И вот настал день свадьбы. За столами собралось много разных людей. Все они веселились и пили вино. Один Белый и пушистый тихо сидел и грустил. К нему подошла невеста и сказала: « Я поцелую жениха так крепко, что он забудет обо всем на свете. Тем более о такой никчемной твари, как ты!». Белый и пушистый очень огорчился, но он не мог допустить, что бы его любимый человек забыл обо всем на свете. Когда гости дружно закричали «Горько!», и молодые уже собирались поцеловаться, Белый и пушистый втиснулся между ними, и жених с невестой чмокнули его в обе щеки. В ту же секунду Белый и пушистый рассыпался на десять тысяч тараканов.

 

– И вот теперь, – заканчивала я историю, – если вы хотите, чтобы в мир вернулся Белый и пушистый, который все понимает, только сказать не может, вам нужно поймать десять тысяч тараканов и перецеловать их.

– Бред какой-то, – сказал Юра.

– Да нет, почему же, очень интересно, – возразил Семыч.

Макушка дерева выкинула вверх черные руки и зааплодировала.

Я зашла в комнату и решила немного поваляться на диване. С балкона доносились обрывки разговоров, а из кухни – музыка. Все это накладывалось друг на друга, прессовалось и висело разноцветным шаром прямо над моей головой.

 

 

Матовые светильники по углам комнаты зажглись приглушенным красно-коричневым светом. Посередине, за длинным полированным столом сидела девушка и курила длинную коричневую сигарету. Сигарета была настолько длинной, что тянулась через весь стол, а ее конец, испускающий розовый дымок, поддерживал взрослый араб в национальных одеждах. Еще два араба стояли сзади девушки и ритмично обмахивали ее полупрозрачными опахалами. У девушки были черные волосы, красные губы и смокинг на голое тело. Она сидела на деревянном стуле, и казалось, ее совершенно не интересует, что происходит вокруг.

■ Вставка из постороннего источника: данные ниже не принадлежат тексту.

/-- A state that a step leaves as it is stays so for any number of steps. -/
theorem core_run_of_fixed {M : Host.Core} {s : M.State} (h : M.step s = .next s) (k : Nat) :
    M.run k s = .next s := by
  induction k with
  | zero => rfl
  | succ k ih => simp only [Host.Core.run, h, ih]

/-- Settles O57: the halted state keeps every field but the run state, and steps no further. -/
theorem haltResults : Obligations.HaltResults := by
  refine fun imm18 r1 s => ⟨fun h => ⟨s.halted, ?_, rfl, rfl, sameRegs_refl s [], ⟨rfl, rfl, rfl, rfl⟩,
    ⟨fun _ => rfl, rfl⟩, ?_⟩, fun h => ?_⟩
  · rw [exec_halt, if_neg h]
  · exact core_run_of_fixed (M := Sys2Proof.core) (step_of_halted (s := s.halted) rfl)
  · rw [exec_halt, if_pos h]

end Sys2Proof.Machine
end

section
/-!
PROOFS. Noninterference: a step reads the state through operations that do not see what no program can read, and
its updates keep two states equal but there (R43, R245, logs 3 to 8).
-/

namespace Sys2Proof.Machine

/-! ### Two outcomes that agree -/

theorem agree_ite {R : State → State → Prop} {c : Prop} [Decidable c] {o o' p p' : Outcome}
    (h : c → Outcome.agree R o p) (h' : ¬ c → Outcome.agree R o' p') :
    Outcome.agree R (if c then o else o') (if c then p else p') := by
  split
  · exact h ‹_›
  · exact h' ‹_›

theorem agree_withOperand {R : State → State → Prop} {s t : State} {r1 : Reg} {o p : Outcome}
    (hr : t.readReg .reg1 r1 = s.readReg .reg1 r1) (h : Outcome.agree R o p) :
    Outcome.agree R (withOperand s r1 o) (withOperand t r1 p) := by
  rw [withOperand_cases, withOperand_cases, hr]
  exact agree_ite (fun _ => rfl) fun _ => h

/-! ### The special registers -/

/-- The part of `State.sameVisible` that speaks of the special registers. -/
def SpecialRegs.sameVisible (x y : SpecialRegs) : Prop :=
  (y.opcWritten = x.opcWritten ∧ (x.opcWritten = true → y.opc = x.opc)) ∧
  (y.omswWritten = x.omswWritten ∧ (x.omswWritten = true → y.omsw = x.omsw)) ∧
  (y.evWritten = x.evWritten ∧ (x.evWritten = true → y.ev = x.ev)) ∧
  (y.tmpWritten = x.tmpWritten ∧ (x.tmpWritten = true → y.tmp = x.tmp))

/-- A put is refused for both or writes the same value into both. -/
theorem SpecialRegs.sameVisible.write {x y : SpecialRegs} (h : x.sameVisible y) (n : IReg) (v : Word) :
    x.write n v = none ∧ y.write n v = none ∨
    ∃ x' y', x.write n v = some x' ∧ y.write n v = some y' ∧ x'.sameVisible y' := by
  obtain ⟨hopc, homsw, hev, htmp⟩ := h
  cases n
  case srOpc => exact .inr ⟨_, _, rfl, rfl, ⟨rfl, fun _ => rfl⟩, homsw, hev, htmp⟩
  case srOmsw => exact .inr ⟨_, _, rfl, rfl, hopc, ⟨rfl, fun _ => rfl⟩, hev, htmp⟩
  case srEv => exact .inr ⟨_, _, rfl, rfl, hopc, homsw, ⟨rfl, fun _ => rfl⟩, htmp⟩
  case srTmp => exact .inr ⟨_, _, rfl, rfl, hopc, homsw, hev, ⟨rfl, fun _ => rfl⟩⟩
  all_goals exact .inl ⟨rfl, rfl⟩

/-- A value behind a mark is read alike from two states that agree on the mark, and on the value where it is
set. -/
theorem ite_marked_eq {m m' : Bool} {v v' d : Word} (h : m' = m ∧ (m = true → v' = v)) :
    (if m' then v' else d) = if m then v else d := by
  obtain ⟨rfl, hv⟩ := h
  split
  · exact hv ‹_›
  · rfl

namespace State.sameVisible

variable {s t : State}

/-! ### What a program reads -/

theorem special (h : s.sameVisible t) : s.sr.sameVisible t.sr := by
  obtain ⟨_, _, _, _, _, _, _, hsr⟩ := h
  exact hsr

Я вышла из комнаты и попала темный длинный коридор. Впереди я заметила удаляющийся силуэт человека и пошла быстрее, стараясь его догнать. Вскоре коридор стал светлее, а силуэт приобрел объем и краски и превратился в мальчика. В Антона Свиридова, соседа Симы, с ведром в руке. Он шел быстрым шагом, и ведро качалось из стороны в сторону, громыхая, задевая дном стенку коридора. Я его окликнула, но мальчик не повернулся, а когда я попыталась его догнать, то с ужасом заметила, что расстояние между нами не уменьшается. Оно растягивалось, эквивалентно моему ускорению и так же уменьшалось, если я замедляла шаг. Я остановилась. Мальчик исчез, а я уткнулась носом в выкрашенную белой, местами облупившейся, краской дверь. На уровне глаз висела табличка, представляющая собой лист бумаги, прикрепленный железной кнопкой. Табличка гласила:

 

Г-жа ИНСПЕКТОР

Часы приема: с 8.00 до 10.00  по выходным

С 6.00 до 20.00 по заходным

И круглосуточно по переходным

 

Слово «круглосуточно» было подчеркнуто двумя жирными линиями. Я открыла дверь и очутилась в той же самой комнате с красно-коричневым светом. Девушка с длинной сигаретой, видимо она и была инспектором, сидела в той же позе и с тем же выражением лица. Около ряженого араба, который поддерживал сигарету, стоял Антон. Он поставил ведро на отсвечивающую красным крышку стола, и она тот час ожила и подобно конвейеру, с мягким механическим звуком повезла ведро вперед. Я заметила, что блики от светильников поехали вместе с ведром и естественными узорами спиленного дерева. Около г-жи инспектора ведро остановилось, звук исчез, а блики вернулись на свое место. Девушка выпустила из рук сигарету – она осталась висеть в воздухе – и заглянула внутрь ведра.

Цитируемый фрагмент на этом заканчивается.